Aussi lorsque, lassés de tant d’insolence, les États-Unis se placèrent enfin aux côtés des Puissances démocratiques dans la lutte que la France et l’Angleterre soutenaient contre l’Allemagne ; lorsque M. Wilson, définissant le caractère de leur intervention, proclama les vues d’avenir qui étaient les siennes, celles-ci apparurent si éloignées des réalités immédiates qui sollicitent d’ordinaire l’attention des hommes politiques, qu’on fut comme désorienté à Berlin et qu’on ne mesura pas du premier coup la force du coup qui était porté à l’Allemagne. Cependant l’effort américain se développait et, de concert avec celui des Alliés, submergeait toutes les résistances.

L’Allemagne avait commis quelques erreurs fondamentales sur les États-Unis. La première était de croire qu’il n’existait pas chez eux de véritable esprit national. Une démocratie composée d’éléments venus de tous les coins du monde, sans traditions communes, ne pouvait, aux yeux de cette nation hiérarchisée, constituer un tout homogène. L’illusion germanique reposait aussi sur les manifestations d’amour que les Américains de race allemande prodiguaient à leur pays d’origine. Pour les maintenir dans une sorte d’allégeance à l’égard de leur mère patrie, la loi Delbruck avait autorisé les Allemands à acquérir une double nationalité et à se faire naturaliser Américains sans rompre les liens qui les rattachaient à la mère patrie. Enfin, le frère de l’Empereur lui-même, le prince Henri de Prusse, avait traversé l’Atlantique pour passer en quelque sorte en revue les sociétés allemandes qui pullulaient sur le sol de l’Union. Et sans doute, il se trouvait un certain nombre d’Américains d’origine allemande restés attachés à leur ancienne patrie, mais le nombre en était petit relativement à la masse de la population, et d’ailleurs le sentiment public n’eût pas toléré chez des citoyens américains l’aveu d’une fidélité au passé qui eût été considérée comme un acte de déloyauté à l’égard de l’Amérique.

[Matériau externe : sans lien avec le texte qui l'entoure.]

/-! ## Gates and generation -/

/-- GATE_RELEASE (R9): a GATED entry of a data kind goes to RUNNING when no FENCE ahead of it in its in-flight list is in any
state but DONE and, if it carries ORDERED, every entry ahead is DONE. Otherwise nothing changes (log entry 5). FENCE_START
(R10, R12): a GATED FENCE starts when every entry ahead of it is DONE. It takes and clears its queue pair's posted-spoke set;
each member without a mark that is an UP logical spoke takes a flush request at the tail of its flush list and is counted;
every other member fails, with its mark's status or SPOKE_UNAVAILABLE, the lowest-numbered one's being kept (R11). The entry
goes to FLUSHING, or to DONE when no flush request was handed. Otherwise nothing changes (log entry 5). -/
def Obligations.GatesOpenInOrder : Prop :=
  (∀ (s : State) (e : EntryId) (a b : List EntryId), s.inflight (s.entry e).qp = a ++ e :: b → e ∉ a →
     let x := s.entry e
     let released := x.state = .gated ∧ (x.kind = some .gather ∨ x.kind = some .scatter ∨ x.kind = some .relay ∨ x.kind = some .fill) ∧
       (∀ f ∈ a, (s.entry f).kind = some .fence → (s.entry f).state = .done) ∧
       (x.ordered = true → ∀ f ∈ a, (s.entry f).state = .done)
     (released → exec (.gateRelease e) s = .next (s.setEntry e { x with state := .running })) ∧
       (¬released → exec (.gateRelease e) s = .next s)) ∧
  ∀ (s : State) (e : EntryId) (a b : List EntryId), s.inflight (s.entry e).qp = a ++ e :: b → e ∉ a →
    let x := s.entry e
    let starts := x.state = .gated ∧ x.kind = some .fence ∧ ∀ f ∈ a, (s.entry f).state = .done
    (¬starts → exec (.fenceStart e) s = .next s) ∧
    (starts →
      ∃ (spokes : Vector Spoke 8) (failed : Option LowestFailure) (flushed : List SpokeId),
        exec (.fenceStart e) s =
          .next
            (({ s with sp.spokes := spokes }.setPosted x.qp (Vector.replicate 8 .absent)).setEntry e
              { x with
                failed := failed
                flushes := x.flushes + flushed.length
                state := if x.flushes + flushed.length = 0 then .done else .flushing }) ∧
        flushed.Nodup ∧ (∀ k, k ∈ flushed ↔ s.memberFlushes x.qp k = true) ∧
        (∀ k : SpokeId, spokes[k] =
          { s.spoke k with
            flushList := if s.memberFlushes x.qp k = true then (s.spoke k).flushList ++ [e] else (s.spoke k).flushList }) ∧
        ((∀ k, s.memberFails x.qp k = none) → failed = x.failed) ∧
        ∀ (k : SpokeId) (status : Status), s.memberFails x.qp k = some status →
          (∀ j, j < k → s.memberFails x.qp j = none) → failed = x.recordSpoke k status)

/-- GENERATION_GRANT (R13, R35, R43): the RUNNING entry with fewer than 16 live segments that is next in turn is granted the
lowest-numbered RETIRED record. The segment runs from the cursor to the nearest of the split points: 256 bytes, the end of
the transfer, the next multiple of 4 KiB of IOVA on a host side, and the resolution boundary of each fabric side. The
cursor advances, the live segment count rises, an entry wholly generated goes to WINDING, and the segment asks for
resolution. With no candidate or no record nothing changes (log entry 5). -/
def Obligations.GenerationCutsNextSegment : Prop :=
  ∀ s : State,
    let candidate : EntryId → Prop := fun e => (s.entry e).state = .running ∧ (s.entry e).live < 16
    (∀ (e : EntryId) (i : SegId) (len : Nat), candidate e →
      (∀ f, candidate f → grantTurn s.su.grantPtr e ≤ grantTurn s.su.grantPtr f) → (s.seg i).state = .retired →
      (∀ j, j < i → (s.seg j).state ≠ .retired) →
      let x := s.entry e
      let from_ := x.fabric + x.cursor
      let to_ := if x.kind = some .relay then x.near + x.cursor else x.fabric + x.cursor
      IsLeast
        {n | n = 256 ∨ n = x.length - x.cursor ∨
          ((x.kind = some .gather ∨ x.kind = some .scatter) ∧ n = 4096 - (x.near + x.cursor) % 4096) ∨
          ((x.kind = some .gather ∨ x.kind = some .relay) ∧ n = s.boundaryAt from_ - from_) ∨
          ((x.kind = some .scatter ∨ x.kind = some .fill ∨ x.kind = some .relay) ∧ n = s.boundaryAt to_ - to_)} len →
      exec .generationGrant s =
        .next
          ((({ s with su.grantPtr := e }.setSeg i
                { entry := e, offset := x.cursor, length := len, leg := .source, source := none, destination := none
                  host := none, translation := none, retranslate := false, slot := none, tag := none, state := .resolving }).setEntry
              e
              { x with
                cursor := x.cursor + len
                live := x.live + 1
                state := if x.cursor + len = x.length then .winding else .running }).requestResolution i).settle) ∧
    ((∀ e, ¬candidate e) ∨ (∀ i, (s.seg i).state ≠ .retired) → exec .generationGrant s = .next s)
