-- ==== Sys2Proof/Laws/Search.lean ====
section
/-! SUPPORT. What the searches over a fixed collection find: the lowest index with a property, and the first one after
another in ascending order and wrapping. -/

namespace Sys2Proof.Machine

/-- A sorted list's first member with a property is the least one. -/
theorem find_sorted {n : Nat} (l : List (Fin n)) (h : l.Pairwise (· < ·)) (p : Fin n → Bool) (i : Fin n) :
    l.find? p = some i ↔ i ∈ l ∧ p i = true ∧ ∀ j ∈ l, j < i → p j = false := by
  induction l with
  | nil => simp
  | cons a l ih =>
    rw [List.pairwise_cons] at h
    cases ha : p a with
    | true =>
      rw [List.find?_cons_of_pos ha]
      constructor
      · rintro ⟨⟩
        refine ⟨List.mem_cons_self, ha, ?_⟩
        rintro j hj hlt
        rcases List.mem_cons.1 hj with rfl | hj
        · exact absurd hlt (lt_irrefl _)
        · exact absurd (lt_trans hlt (h.1 j hj)) (lt_irrefl _)
      · rintro ⟨hm, hp, hall⟩
        rcases List.mem_cons.1 hm with rfl | hm
        · rfl
        · have := hall a List.mem_cons_self (h.1 i hm)
          rw [ha] at this
          cases this
    | false =>
      rw [List.find?_cons_of_neg (by rw [ha]; exact Bool.false_ne_true), ih h.2]
      constructor
      · rintro ⟨hm, hp, hall⟩
        refine ⟨List.mem_cons_of_mem _ hm, hp, ?_⟩
        intro j hj hlt
        rcases List.mem_cons.1 hj with rfl | hj
        · exact ha
        · exact hall j hj hlt
      · rintro ⟨hm, hp, hall⟩
        rcases List.mem_cons.1 hm with rfl | hm
        · rw [ha] at hp
          cases hp
        · exact ⟨hm, hp, fun j hj => hall j (List.mem_cons_of_mem _ hj)⟩

theorem finRange_sorted (n : Nat) : (List.finRange n).Pairwise (· < ·) := List.pairwise_lt_finRange n

/-- The index found satisfies `p`. -/
theorem firstIndex_holds {n : Nat} {p : Fin n → Bool} {i : Fin n} (h : firstIndex n p = some i) : p i = true :=
  List.find?_some h

theorem firstAfter_holds {n : Nat} [NeZero n] {start : Fin n} {p : Fin n → Bool} {i : Fin n} (h : firstAfter start p = some i) :
    p i = true := List.find?_some h

/-- The lowest index that satisfies `p`. -/
theorem firstIndex_eq_some {n : Nat} {p : Fin n → Bool} {i : Fin n} :
    firstIndex n p = some i ↔ p i = true ∧ ∀ j, j < i → p j = false := by
  rw [firstIndex, find_sorted _ (finRange_sorted n)]
  simp

/-- No index satisfies `p`. -/
theorem firstIndex_eq_none {n : Nat} {p : Fin n → Bool} : firstIndex n p = none ↔ ∀ i, p i = false := by
  simp [firstIndex, List.find?_eq_none]

end Sys2Proof.Machine
end

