-- ==== Sys2Proof/Laws/Windows.lean ====
section
/-! SUPPORT. What resolution finds in a window table as the manual states it (`TableOk`): which window holds an address, and
the region it gives. -/

namespace Sys2Proof.Machine

variable {t : WindowTable} {a : Nat}

theorem Window.holds_iff (w : Window) (a : Nat) :
    w.holds a = true ↔ w.enabled = true ∧ w.base ≤ a ∧ a < w.base + w.size := by simp [Window.holds, and_assoc]

theorem striped_iff {id : WindowId} : striped id = true ↔ id.val < 2 := by simp [striped]

theorem pinned_iff {id : WindowId} : striped id = false ↔ 2 ≤ id.val := by simp [striped]; omega

/-- The size of an enabled window is a power of two in its class's range, and its base is aligned to it (R25). -/
theorem TableOk.window_size (h : TableOk t) (id : WindowId) (e : t[id].enabled = true) :
    (∃ k, 12 ≤ k ∧ k ≤ 47 ∧ t[id].size = 2 ^ k ∧ (striped id = true → 26 ≤ k)) ∧ t[id].base % t[id].size = 0 ∧
      t[id].base + t[id].size ≤ 2 ^ 48 := by
  obtain ⟨h1, h2, h3⟩ := h.formed id e
  refine ⟨?_, h2, h3⟩
  unfold windowSizeOk at h1
  simp only [List.any_eq_true, List.mem_range'] at h1
  obtain ⟨k, ⟨i, hi, rfl⟩, hk⟩ := h1
  refine ⟨_, ?_, ?_, by simpa using hk, ?_⟩ <;> split_ifs at hi ⊢ <;> first | omega | (intro g; simp_all)

/-- Base and size of an enabled window are multiples of 4 KiB (R26). -/
theorem TableOk.page_aligned (h : TableOk t) (id : WindowId) (e : t[id].enabled = true) :
    t[id].base % 4096 = 0 ∧ t[id].size % 4096 = 0 := by
  obtain ⟨⟨k, h1, h2, h3, _⟩, h5, h6⟩ := h.window_size id e
  obtain ⟨m, rfl⟩ : ∃ m, k = 12 + m := ⟨k - 12, by omega⟩
  have d1 : 4096 ∣ t[id].size := ⟨2 ^ m, by rw [h3, pow_add]; norm_num⟩
  exact ⟨Nat.mod_eq_zero_of_dvd (d1.trans (Nat.dvd_of_mod_eq_zero h5)), Nat.mod_eq_zero_of_dvd d1⟩

/-- Two enabled windows of one class never hold the same address (R25). -/
theorem TableOk.holds_unique (h : TableOk t) {i j : WindowId} (hs : striped i = striped j) (hi : t[i].holds a = true)
    (hj : t[j].holds a = true) : i = j := by
  by_contra hne
  have a1 := (Window.holds_iff _ _).1 hi
  have a2 := (Window.holds_iff _ _).1 hj
  have := h.apart i j hne hs a1.1 a2.1
  unfold Window.apart at this
  simp only [Fin.getElem_fin] at *
  omega

/-- The pinned window found is the one that holds the address. -/
theorem pinnedAt_eq_some (h : TableOk t) {id : WindowId} :
    pinnedAt t a = some id ↔ striped id = false ∧ t[id].holds a = true := by
  unfold pinnedAt
  rw [firstIndex_eq_some]
  refine ⟨fun g => by simpa using g.1, fun g => ⟨by simpa using g, fun j hj => ?_⟩⟩
  by_contra hc
  simp only [Bool.not_eq_false, Bool.and_eq_true, Bool.not_eq_true'] at hc
  exact absurd (h.holds_unique (hc.1.trans g.1.symm) hc.2 g.2) (ne_of_lt hj)

/-- The striped window found is the one that holds the address. -/
theorem stripedAt_eq_some (h : TableOk t) {id : WindowId} :
    stripedAt t a = some id ↔ striped id = true ∧ t[id].holds a = true := by
  unfold stripedAt
  rw [firstIndex_eq_some]
  refine ⟨fun g => by simpa using g.1, fun g => ⟨by simpa using g, fun j hj => ?_⟩⟩
  by_contra hc
  simp only [Bool.not_eq_false, Bool.and_eq_true] at hc
  exact absurd (h.holds_unique (hc.1.trans g.1.symm) hc.2 g.2) (ne_of_lt hj)

theorem pinnedAt_eq_none : pinnedAt t a = none ↔ ∀ id : WindowId, striped id = false → t[id].holds a = false := by
  unfold pinnedAt
  rw [firstIndex_eq_none]
  refine forall_congr' fun id => ?_
  cases striped id <;> simp

theorem stripedAt_eq_none : stripedAt t a = none ↔ ∀ id : WindowId, striped id = true → t[id].holds a = false := by
  unfold stripedAt
  rw [firstIndex_eq_none]
  refine forall_congr' fun id => ?_
  cases striped id <;> simp

/-- The slice of an address of a striped window: its number, and that it lies between the slice's ends, which are multiples of
4 KiB from the base (R26). -/
theorem Window.slice_spec (w : Window) (k : Nat) (hk : 26 ≤ k) (hs : w.size = 2 ^ k) (ha : w.base ≤ a)
    (hb : a < w.base + w.size) :
    w.slice a < 8 ∧ w.base + w.slice a * (w.size / 8) ≤ a ∧ a < w.base + (w.slice a + 1) * (w.size / 8) ∧
      w.size / 8 % 4096 = 0 ∧ 0 < w.size / 8 ∧ w.size = 8 * (w.size / 8) := by
  obtain ⟨m, rfl⟩ : ∃ m, k = 15 + m := ⟨k - 15, by omega⟩
  have e : w.size = 8 * (4096 * 2 ^ m) := by rw [hs, pow_add]; norm_num; ring
  have e8 : w.size / 8 = 4096 * 2 ^ m := by omega
  have pos : 0 < 2 ^ m := Nat.two_pow_pos m
  unfold Window.slice Window.sliceSize
  rw [e8]
  set q := 4096 * 2 ^ m with hq
  have hqp : 0 < q := by positivity
  have h1 : (a - w.base) / q < 8 := by rw [Nat.div_lt_iff_lt_mul hqp]; omega
  have h2 : (a - w.base) / q * q ≤ a - w.base := Nat.div_mul_le_self _ _
  have h3 : a - w.base < ((a - w.base) / q + 1) * q := by
    have := Nat.lt_div_mul_add hqp (a := a - w.base)
    nlinarith
  exact ⟨h1, by omega, by omega, by rw [hq]; simp, hqp, by omega⟩

theorem regionAt_of_pinned {id : WindowId} (h : pinnedAt t a = some id) : regionAt t a = some (regionIn t id a) := by
  simp [regionAt, h]

theorem regionAt_of_striped {id : WindowId} (h0 : pinnedAt t a = none) (h : stripedAt t a = some id) :
    regionAt t a = some (regionIn t id a) := by simp [regionAt, h0, h]

theorem regionAt_of_none (h0 : pinnedAt t a = none) (h : stripedAt t a = none) : regionAt t a = none := by
  simp [regionAt, h0, h]

@[simp] theorem regionIn_window (id : WindowId) (a : Nat) : (regionIn t id a).window = id := by
  unfold regionIn
  dsimp only
  split <;> rfl

/-- A region's window is enabled and holds the address. -/
theorem regionAt_holds {r : Region} (h : regionAt t a = some r) : t[r.window].holds a = true := by
  have held : ∀ id : WindowId, t[id].holds a = true → t[(regionIn t id a).window].holds a = true := by
    intro id hh
    simpa only [regionIn_window] using hh
  unfold regionAt at h
  rcases hp : pinnedAt t a with _ | id
  · rw [hp] at h
    simp only [Option.map_eq_some_iff] at h
    obtain ⟨id, h1, rfl⟩ := h
    have := (firstIndex_eq_some.1 h1).1
    simp only [Bool.and_eq_true] at this
    exact held id this.2
  · rw [hp] at h
    cases h
    have := (firstIndex_eq_some.1 hp).1
    simp only [Bool.and_eq_true] at this
    exact held id this.2

/-- The least of a list of numbers and a bound: it is at most each of them. -/
theorem foldl_min_le (l : List Nat) (b : Nat) : l.foldl min b ≤ b ∧ ∀ x ∈ l, l.foldl min b ≤ x := by
  induction l generalizing b with
  | nil => simp
  | cons y l ih =>
    simp only [List.foldl_cons, List.mem_cons]
    obtain ⟨h1, h2⟩ := ih (min b y)
    refine ⟨by omega, ?_⟩
    rintro x (rfl | hx)
    · omega
    · exact h2 x hx

/-- The least of a list of numbers and a bound: it is one of them. -/
theorem foldl_min_mem (l : List Nat) (b : Nat) : l.foldl min b = b ∨ l.foldl min b ∈ l := by
  induction l generalizing b with
  | nil => simp
  | cons y l ih =>
    simp only [List.foldl_cons, List.mem_cons]
    rcases ih (min b y) with h | h
    · rcases min_choice b y with g | g <;> rw [g] at h
      · exact .inl (by rw [g]; exact h)
      · exact .inr (.inl (by rw [g]; exact h))
    · exact .inr (.inr h)

/-- The bases of enabled windows above an address (R35). -/
theorem mem_basesAbove (p : WindowId → Bool) (b : Nat) :
    b ∈ basesAbove t a p ↔ ∃ id : WindowId, p id = true ∧ t[id].enabled = true ∧ a < t[id].base ∧ t[id].base = b := by
  simp [basesAbove, and_assoc]

end Sys2Proof.Machine
end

Il suffisait, du reste, de pénétrer un peu les couches profondes de la nation pour sentir l’extraordinaire puissance d’assimilation de l’idée américaine et éprouver la solidité du lien moral que crée entre les hommes la pratique de la liberté.

L’expérience la plus contemporaine apportait ainsi la preuve que ni l’unité de race ni l’unité de langage ne sont les éléments nécessaires à la formation de cette âme commune qui constitue la nationalité.